EXERCISE BRIEF: Every entry below needs to be repeated exactly.

[Items listed in a dataset]
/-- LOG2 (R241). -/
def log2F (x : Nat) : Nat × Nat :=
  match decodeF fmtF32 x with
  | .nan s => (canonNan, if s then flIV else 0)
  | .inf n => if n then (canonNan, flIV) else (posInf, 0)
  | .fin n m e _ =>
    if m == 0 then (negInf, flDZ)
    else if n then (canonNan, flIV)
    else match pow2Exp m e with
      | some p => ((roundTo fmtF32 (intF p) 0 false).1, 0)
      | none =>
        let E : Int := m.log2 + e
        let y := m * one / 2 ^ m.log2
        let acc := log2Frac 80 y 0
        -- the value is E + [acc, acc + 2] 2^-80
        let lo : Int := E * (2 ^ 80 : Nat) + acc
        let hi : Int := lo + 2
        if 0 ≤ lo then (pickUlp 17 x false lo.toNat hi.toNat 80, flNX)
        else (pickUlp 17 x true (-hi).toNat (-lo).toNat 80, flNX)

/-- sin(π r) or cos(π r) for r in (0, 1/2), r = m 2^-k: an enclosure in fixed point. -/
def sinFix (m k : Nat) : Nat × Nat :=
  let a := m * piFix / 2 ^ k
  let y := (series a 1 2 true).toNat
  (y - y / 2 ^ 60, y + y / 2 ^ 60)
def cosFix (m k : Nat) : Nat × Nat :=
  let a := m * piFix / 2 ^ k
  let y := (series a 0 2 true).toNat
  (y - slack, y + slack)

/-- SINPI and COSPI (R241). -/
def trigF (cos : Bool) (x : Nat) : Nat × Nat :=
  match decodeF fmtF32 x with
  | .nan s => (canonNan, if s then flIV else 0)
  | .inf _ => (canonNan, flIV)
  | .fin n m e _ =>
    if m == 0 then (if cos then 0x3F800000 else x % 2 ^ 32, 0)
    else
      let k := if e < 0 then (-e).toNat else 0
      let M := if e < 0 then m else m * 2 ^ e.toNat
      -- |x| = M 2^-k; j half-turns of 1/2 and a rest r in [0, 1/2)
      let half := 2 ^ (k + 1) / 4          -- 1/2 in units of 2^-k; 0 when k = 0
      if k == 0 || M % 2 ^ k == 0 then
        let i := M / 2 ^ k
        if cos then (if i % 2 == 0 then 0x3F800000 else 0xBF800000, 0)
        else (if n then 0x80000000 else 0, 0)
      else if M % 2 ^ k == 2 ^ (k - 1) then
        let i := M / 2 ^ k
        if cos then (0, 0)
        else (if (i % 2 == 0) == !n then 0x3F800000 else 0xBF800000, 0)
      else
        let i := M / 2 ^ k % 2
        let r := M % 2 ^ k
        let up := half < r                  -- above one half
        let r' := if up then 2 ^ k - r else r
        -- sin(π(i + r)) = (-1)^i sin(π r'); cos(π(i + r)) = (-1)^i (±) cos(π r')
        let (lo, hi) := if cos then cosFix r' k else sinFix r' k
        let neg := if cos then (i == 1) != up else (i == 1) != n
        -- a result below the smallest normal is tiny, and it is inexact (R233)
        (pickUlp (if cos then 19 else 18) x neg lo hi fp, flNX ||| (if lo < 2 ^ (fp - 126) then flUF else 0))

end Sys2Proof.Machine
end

SOLUTION:
/-- LOG2 (R241). -/
def log2F (x : Nat) : Nat × Nat :=
  match decodeF fmtF32 x with
  | .nan s => (canonNan, if s then flIV else 0)
  | .inf n => if n then (canonNan, flIV) else (posInf, 0)
  | .fin n m e _ =>
    if m == 0 then (negInf, flDZ)
    else if n then (canonNan, flIV)
    else match pow2Exp m e with
      | some p => ((roundTo fmtF32 (intF p) 0 false).1, 0)
      | none =>
        let E : Int := m.log2 + e
        let y := m * one / 2 ^ m.log2
        let acc := log2Frac 80 y 0
        -- the value is E + [acc, acc + 2] 2^-80
        let lo : Int := E * (2 ^ 80 : Nat) + acc
        let hi : Int := lo + 2
        if 0 ≤ lo then (pickUlp 17 x false lo.toNat hi.toNat 80, flNX)
        else (pickUlp 17 x true (-hi).toNat (-lo).toNat 80, flNX)

/-- sin(π r) or cos(π r) for r in (0, 1/2), r = m 2^-k: an enclosure in fixed point. -/
def sinFix (m k : Nat) : Nat × Nat :=
  let a := m * piFix / 2 ^ k
  let y := (series a 1 2 true).toNat
  (y - y / 2 ^ 60, y + y / 2 ^ 60)
def cosFix (m k : Nat) : Nat × Nat :=
  let a := m * piFix / 2 ^ k
  let y := (series a 0 2 true).toNat
  (y - slack, y + slack)

/-- SINPI and COSPI (R241). -/
def trigF (cos : Bool) (x : Nat) : Nat × Nat :=
  match decodeF fmtF32 x with
  | .nan s => (canonNan, if s then flIV else 0)
  | .inf _ => (canonNan, flIV)
  | .fin n m e _ =>
    if m == 0 then (if cos then 0x3F800000 else x % 2 ^ 32, 0)
    else
      let k := if e < 0 then (-e).toNat else 0
      let M := if e < 0 then m else m * 2 ^ e.toNat
      -- |x| = M 2^-k; j half-turns of 1/2 and a rest r in [0, 1/2)
      let half := 2 ^ (k + 1) / 4          -- 1/2 in units of 2^-k; 0 when k = 0
      if k == 0 || M % 2 ^ k == 0 then
        let i := M / 2 ^ k
        if cos then (if i % 2 == 0 then 0x3F800000 else 0xBF800000, 0)
        else (if n then 0x80000000 else 0, 0)
      else if M % 2 ^ k == 2 ^ (k - 1) then
        let i := M / 2 ^ k
        if cos then (0, 0)
        else (if (i % 2 == 0) == !n then 0x3F800000 else 0xBF800000, 0)
      else
        let i := M / 2 ^ k % 2
        let r := M % 2 ^ k
        let up := half < r                  -- above one half
        let r' := if up then 2 ^ k - r else r
        -- sin(π(i + r)) = (-1)^i sin(π r'); cos(π(i + r)) = (-1)^i (±) cos(π r')
        let (lo, hi) := if cos then cosFix r' k else sinFix r' k
        let neg := if cos then (i == 1) != up else (i == 1) != n
        -- a result below the smallest normal is tiny, and it is inexact (R233)
        (pickUlp (if cos then 19 else 18) x neg lo hi fp, flNX ||| (if lo < 2 ^ (fp - 126) then flUF else 0))

end Sys2Proof.Machine
end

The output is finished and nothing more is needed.